Block-based storage engine

Background

In Duplicati 1.3 backups were done and stored the following way:

  • There was always a full backup followed by incremental backups.
  • The latest incremental backup was based on all previous backups. To restore latest files, all backup files were required.
  • Files were written into compressed archives which were encrypted afterwards.
  • The archives of incremental backups only contained the changes to the previous files.

This approach had some issues:

  1. The chains of full and incremental backups could get very long. As a result of that the likeliness increased that the backup could be lost due to data corruption.
  2. After a loss of data, users usually restore the latest version. This required to download the entire history of all changes and restoring went through the same history again making restoring slow.
  3. The recommended, regular full backups were a <insert bad word here>.

New Storage Format

Duplicati 2.0 introduced a new, revolutionary storage format for backups. The storage format is block-based. This means, it does not store the files, but chops all files into tiny blocks. Here is a simple explanation.

Imagine your local files consist of many small bricks in different shapes and colors. Duplicati takes your files, breaks them down into single bricks and stores these bricks in small bags. Whenever a bag is full, it is stored in a huge box (which is your online storage). When something changes, Duplicati puts new bricks into a new bag and puts it into the box. When a local file needs to be restored, Duplicati knows what bricks it needs and in which bags these are. So, it grabs the required bags, takes out the bricks and rebuilds your file. If the file is still on your computer (in a version you do not want anymore), Duplicati can just replace the wrong bricks, thus updating the existing file.
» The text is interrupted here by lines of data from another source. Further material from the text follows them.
-- ==== Sys2Proof/Tests/Slice0.lean ====
section
/-! SUPPORT. Tests of the model on values from the spec (its examples and spec/95_test_vectors.md; the id stands beside
each), the WellFormed smoke tests, and for each statement with hypotheses a witness that meets them. -/

namespace Sys2Proof.Tests
open Sys2Proof.Machine

-- One theorem at a time: many kernel evaluations that wait for each other would each hold a thread.
set_option Elab.async false

/-! ### Helpers -/

/-- A block after `DERIVE n`, with the test vectors' `NMAX = 12` (section 2.2). -/
def derived (n : Nat) : State :=
  { State.reset with
    regN := BitVec.ofNat 64 n, regL := BitVec.ofNat 64 (2 ^ n), regM := BitVec.ofNat 64 (2 ^ n / 2), runState := .done,
    params := { nmax := 12, numDev := [] } }

/-- The next state, if there is one. -/
def nextOf : Host.Outcome State Fault Refusal → Option State
  | .next t => some t
  | _       => none

/-- One host operation on a state. -/
def after (l : ScriptLine) (s : State) : Option State := nextOf (step (s.setScript [l.expand]))

/-- What the host gets back from one line. -/
def answer (l : ScriptLine) (s : State) : Option PortResp := (after l s).map (fun t => t.resp)

/-- The state after `GENALL n` from reset with `NMAX = 12`. -/
def generated (n : Nat) : State := ((derived 0).deriveSizes n).storeAll n |>.validateWin.validateTw.validateRev.complete

/-! ### WellFormed: a term each check refuses, and the boundary it accepts -/

theorem test_wf_derive_low : (Instr.derive (-8388609)).wf = false ∧ (Instr.derive (-8388608)).wf = true := by decide
theorem test_wf_derive_high : (Instr.derive 8388608).wf = false ∧ (Instr.derive 8388607).wf = true := by decide
theorem test_wf_genall_low : (Instr.genall (-8388609)).wf = false ∧ (Instr.genall (-8388608)).wf = true := by decide
theorem test_wf_genall_high : (Instr.genall 8388608).wf = false ∧ (Instr.genall 8388607).wf = true := by decide
theorem test_wf_wsamp : (Instr.wsamp 16777216).wf = false ∧ (Instr.wsamp 16777215).wf = true := by decide
theorem test_wf_twsamp : (Instr.twsamp 16777216).wf = false ∧ (Instr.twsamp 16777215).wf = true := by decide
theorem test_wf_bitrev : (Instr.bitrev 16777216).wf = false ∧ (Instr.bitrev 16777215).wf = true := by decide
theorem test_wf_nmax_low : (Config.Params.mk 0 []).wf = false ∧ (Config.Params.mk 1 []).wf = true := by decide
theorem test_wf_nmax_high : (Config.Params.mk 25 []).wf = false ∧ (Config.Params.mk 24 []).wf = true := by decide

/-! ### Decoding: words written out from R94 (section 2.1) -/

theorem test_decode_derive : decode 0x0000000001000003#64 = .command (.derive 3) ∧
    decode 0x0000000001FFFFFF#64 = .command (.derive (-1)) := by decide
theorem test_decode_genwin : decode 0x0000000002000000#64 = .command .genwin := by decide
theorem test_decode_gentw : decode 0x0000000003000000#64 = .command .gentw := by decide
theorem test_decode_genrev : decode 0x0000000004000000#64 = .command .genrev := by decide
theorem test_decode_genall : decode 0x000000000500000A#64 = .command (.genall 10) ∧
    decode 0x0000000005800000#64 = .command (.genall (-8388608)) := by decide
theorem test_decode_wsamp : decode 0x0000000011FFFFFF#64 = .command (.wsamp 16777215) := by decide
theorem test_decode_twsamp : decode 0x0000000012000001#64 = .command (.twsamp 1) := by decide
theorem test_decode_bitrev : decode 0x0000000013ABCDEF#64 = .command (.bitrev 0xABCDEF) := by decide
/-- E14 to E24. -/
theorem test_decode_illegal : decode 0x0000000000000000#64 = .illegal .unassignedOp ∧
    decode 0xFFFFFFFFFFFFFFFF#64 = .illegal .upperHalf ∧ decode 0x0000000105000003#64 = .illegal .upperHalf ∧
    decode 0x0000000004FFFFFF#64 = .illegal .operandInZ ∧ decode 0x0000000006000000#64 = .illegal .unassignedOp ∧
    decode 0x0000000010000000#64 = .illegal .unassignedOp ∧ decode 0x0000000014000000#64 = .illegal .unassignedOp ∧
    decode 0x0000000081000003#64 = .illegal .unassignedOp := by decide
/-- R111's examples. -/
theorem test_encode_examples : encode (.genall 3) = 0x05000003#32 ∧ encode (.derive (-1)) = 0x01FFFFFF#32 ∧
    encode .genwin = 0x02000000#32 ∧ encode (.bitrev 6) = 0x13000006#32 := by decide
theorem test_table_word : decodeTableWord 32 0x12000005 = some (.twsamp 5) ∧ decodeTableWord 32 0x06000000 = none := by
  decide

/-! ### The assembler and the printed form (R111, R130) -/

theorem test_assemble_genall : assemble ['G', 'E', 'N', 'A', 'L', 'L', ' ', '3'] = some (.genall 3) := by decide
theorem test_assemble_derive :
    assemble ['D', 'E', 'R', 'I', 'V', 'E', ' ', '-', '1', ' ', '#', 'x'] = some (.derive (-1)) := by decide
theorem test_assemble_bitrev :
    assemble ['B', 'I', 'T', 'R', 'E', 'V', ' ', '0', 'x', 'E'] = some (.bitrev 14) := by decide
theorem test_assemble_refuses : assemble ['B', 'I', 'T', 'R', 'E', 'V', ' ', '-', '1'] = none ∧
    assemble ['W', 'S', 'A', 'M', 'P', ' ', '1', '6', '7', '7', '7', '2', '1', '6'] = none ∧
    assemble ['G', 'E', 'N', 'T', 'W', ' ', '0'] = none := by decide
/-- Q-3 and Q-6. -/
theorem test_render : render10 600000 = ['0', '.', '0', '0', '0', '0', '6', '0', '0', '0', '0', '0'] ∧
    render10 (-7071067812) = ['-', '0', '.', '7', '0', '7', '1', '0', '6', '7', '8', '1', '2'] := by decide +kernel

/-! ### Numerics (sections 2.3, 2.4, 2.8) -/

/-- Q-4, Q-10, Q-11, Q-12 and Q-9. -/
theorem test_q10 : q10 520575 1000000 = 5205750000 ∧ q10 5 100000000000 = 0 ∧ q10 15 100000000000 = 2 ∧
    q10 (-4) 100000000000 = 0 ∧ q10 (-1) 1 = -10000000000 := by decide +kernel
theorem test_tc64 : tc64 (-7071067812) = 0xFFFFFFFE5A88115C#64 ∧ tc64 10000000000 = 0x00000002540BE400#64 := by
  decide +kernel
/-- The first 25 hexadecimal digits of `π` after the point, as published. -/
theorem test_piFix : piFix 128 / 2 ^ 28 = 0x3243F6A8885A308D313198A2E0 := by decide +kernel
/-- The enclosure of a tie (Q-11: `1.5 * 10^-10`) does not settle; one of a value away from a tie does. -/
theorem test_settles : settles 15 1 100000000000 = false ∧ settles 14 0 100000000000 = true := by decide +kernel
/-- The precise path gives the same exact values (R125). -/
theorem test_exactBits : q10 (winFix (exactBits 3) 4 1) (100000 * 2 ^ exactBits 3) = 5205750000 ∧
    q10 (cosTurn (exactBits 8) 3 8) (1 * 2 ^ exactBits 8) = -7071067812 := by decide +kernel
theorem test_refWin_8 : (List.range 8).map (refWin 8) =
    [600000, 333917235, 3328335043, 8893697722, 8893697722, 3328335043, 333917235, 600000] := by decide +kernel
theorem test_refWin_large : [refWin 1024 1, refWin 1024 341, refWin 1024 511, refWin 4096 2, refWin 4096 2047] =
    [605336, 5205750000, 9999945371, 601332, 9999996591] := by decide +kernel
theorem test_refTw_16 : (List.range 8).map (fun k => (refTwre 16 k, refTwim 16 k)) =
    [(10000000000, 0), (9238795325, 3826834324), (7071067812, 7071067812), (3826834324, 9238795325), (0, 10000000000),
      (-3826834324, 9238795325), (-7071067812, 7071067812), (-9238795325, 3826834324)] := by decide +kernel
theorem test_refTw_large : [refTwre 1024 85, refTwim 1024 85, refTwre 4096 2047, refTwim 4096 682] =
    [8670462455, 4982276670, -9999988235, 8655136241] := by decide +kernel
theorem test_reverseBits : [reverseBits 0xDEF 12, reverseBits 1000 10, reverseBits 341 10, reverseBits 5 0] =
    [3963, 95, 682, 0] := by decide +kernel

/-! ### The commands, one step each -/

/-- D-4. -/
theorem test_derive : (after (.command (.derive 3)) (derived 0)).map (fun t => (t.regN, t.regL, t.regM, t.statusWord)) =
    some (3#64, 8#64, 4#64, 0x001#64) := by decide +kernel
/-- D-7. -/
theorem test_derive_above_nmax :
    (after (.command (.derive 13)) (derived 3)).map (fun t => (t.regN, t.statusWord, t.finfo)) =
      some (3#64, 0x202#64, 0x0100000D#64) := by decide +kernel
/-- R151's example. -/
theorem test_genwin : (after (.command .genwin) (derived 2)).map (fun t => ((List.range 5).map t.winElem, t.statusWord)) =
    some ([some 600000#64, some 5205750000#64, some 5205750000#64, some 600000#64, none], 0x005#64) := by decide +kernel
/-- F-7. -/
theorem test_genwin_reset : (after (.command .genwin) State.reset).map (fun t => (t.statusWord, t.finfo)) =
    some (0x202#64, 0x02000000#64) := by decide +kernel
/-- W-2 and W-4. -/
theorem test_wsamp : (after (.command (.wsamp 3)) (derived 3)).map (fun t => (t.res0, t.res1)) =
    some (0x00000002121B0EBA#64, 0#64) := by decide +kernel
theorem test_wsamp_outside : (after (.command (.wsamp 10)) (derived 3)).map (fun t => t.res0) =
    some 0x00000002121B0EBA#64 := by decide +kernel
/-- R161's example. -/
theorem test_gentw : (after (.command .gentw) (derived 3)).map
    (fun t => ([t.twElem 0 false, t.twElem 1 true, t.twElem 2 false, t.twElem 3 false, t.twElem 4 false], t.statusWord)) =
    some ([some 0x00000002540BE400#64, some 0x00000001A577EEA4#64, some 0#64, some 0xFFFFFFFE5A88115C#64, none],
      0x009#64) := by decide +kernel
/-- T-6 and T-9. -/
theorem test_twsamp : (after (.command (.twsamp 6)) (derived 3)).map (fun t => (t.res0, t.res1)) =
    some (0#64, 0xFFFFFFFDABF41C00#64) := by decide +kernel
theorem test_twsamp_reset : (after (.command (.twsamp 5)) State.reset).map (fun t => (t.res0, t.res1, t.statusWord)) =
    some (0x00000002540BE400#64, 0#64, 0x001#64) := by decide +kernel
/-- R171's example. -/
theorem test_genrev : (after (.command .genrev) (derived 3)).map (fun t => ((List.range 9).map t.revElem, t.statusWord)) =
    some ([some 0#64, some 4#64, some 2#64, some 6#64, some 1#64, some 5#64, some 3#64, some 7#64, none], 0x011#64) := by
  decide +kernel
/-- B-3 and B-5. -/
theorem test_bitrev : (after (.command (.bitrev 14)) (derived 3)).map (fun t => (t.res0, t.res1)) = some (3#64, 0#64) := by
  decide +kernel
theorem test_bitrev_wide : (after (.command (.bitrev 0xABCDEF)) (derived 12)).map (fun t => t.res0) = some 3963#64 := by
  decide +kernel
/-- A-1. -/
theorem test_genall : (after (.command (.genall 1)) State.reset).map
    (fun t => ([t.winElem 0, t.winElem 1, t.twElem 0 false, t.twElem 0 true, t.revElem 0, t.revElem 1, t.winElem 2],
      t.statusWord)) =
    some ([some 600000#64, some 600000#64, some 0x00000002540BE400#64, some 0#64, some 0#64, some 1#64, none],
      0x01D#64) := by decide +kernel
/-- A-7. -/
theorem test_genall_zero : (after (.command (.genall 0)) (generated 1)).map
    (fun t => (t.regN, t.regL, t.regM, t.statusWord, t.finfo, t.winElem 1)) =
    some (1#64, 2#64, 1#64, 0x21E#64, 0x05000000#64, some 600000#64) := by decide +kernel

/-! ### The port (section 3, sections 2.7 and 4) -/

/-- 3.1, 3.2, 3.16 and 3.17. -/
theorem test_read_csr : [answer (.rdcsr .status) (generated 3), answer (.rdcsr .inlen) (generated 3),
      answer (.rdcsr .cmd) (generated 3), answer (.rdcsr .cap) (generated 3)] =
    [some (.data 0x1D#64), some (.data 8#64), some (.data 0#64), some (.data 12#64)] := by decide +kernel
/-- 3.3, 3.4, 3.6, 3.7, 3.9, 3.10 and 3.12. -/
theorem test_read_tables : [answer (.rdw 3) (generated 3), answer (.rdw 8) (generated 3), answer (.rdt 1 true) (generated 3),
      answer (.rdt 3 false) (generated 3), answer (.rdt 4 false) (generated 3), answer (.rdr 1) (generated 3),
      answer (.rdr 8) (generated 3)] =
    [some (.data 0x00000002121B0EBA#64), some .accessFault, some (.data 0x00000001A577EEA4#64),
      some (.data 0xFFFFFFFE5A88115C#64), some .accessFault, some (.data 4#64), some .accessFault] := by decide +kernel
/-- 3.13, 3.14, 3.15, 3.18 and 3.19. -/
theorem test_access_faults :
    [HostOp.read 0x0800001C#29 8, .read 0x08000018#29 4, .read 0x00000050#29 8, .write 0x08000000#29 8 0#64,
        .write 0x00000020#29 8 5#64].map
      (fun op => (nextOf (hostStep op (generated 1))).map (fun t => decide (t = (generated 1).respond .accessFault))) =
    List.replicate 5 (some true) := by decide +kernel
/-- 3.25: the byte lanes of `TW[1].im`. -/
theorem test_byte_lanes : (List.range 8).map (fun j => (generated 3).mem.read (0x10000018 + j)) =
    [0xA4#8, 0xEE#8, 0x77#8, 0xA5#8, 0x01#8, 0x00#8, 0x00#8, 0x00#8].map some := by decide +kernel
/-- F-1 and F-6. -/
theorem test_illegal_word : (after (.cmdw 0#64) (generated 1)).map (fun t => (t.statusWord, t.finfo)) =
      some (0x11E#64, 0#64) ∧
    (after (.cmdw 0x0000000105000003#64) State.reset).map (fun t => (t.statusWord, t.finfo)) =
      some (0x102#64, 0x0000000105000003#64) := by decide +kernel
/-- F-2 and F-4. -/
theorem test_fault_is_sticky :
    (after (.command (.genall 3)) ((derived 2).raise .invalidExponent 5#64)).map (fun t => (t.resp, t.block)) =
      some (.accessFault, ((derived 2).raise .invalidExponent 5#64).block) ∧
    (after .srst ((derived 2).raise .invalidExponent 5#64)).map (fun t => (t.statusWord, t.regL, t.finfo)) =
      some (0#64, 1#64, 0#64) := by decide +kernel
/-- The host's placing of a word: the next step from reset runs it. -/
theorem test_withFetchWord : (nextOf (step (State.reset.withFetchWord 32 0x01000003))).map (fun t => t.regL) =
    some 8#64 := by decide +kernel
From time to time, Duplicati will notice that there are a few bags that contain bricks it does not need anymore. It grabs those bags, sorts the bricks. It throws away the bricks that are not needed anymore, then it puts the required bricks into new bags and puts them back into the box. Duplicati will also notice if there is a large number of bags that only contain a very small number of bricks. Duplicati grabs all those bags, takes out the bricks, puts them into a small number of new bags and puts these into the box.

And to say the good news again: There is no need to upload full backups regularly. This makes Duplicati a perfect choice for incremental backups of large media libraries.

Whitepaper

We have published technical details in a whitepaper A block-based storage model for remote online backups in a trust-no-one environment).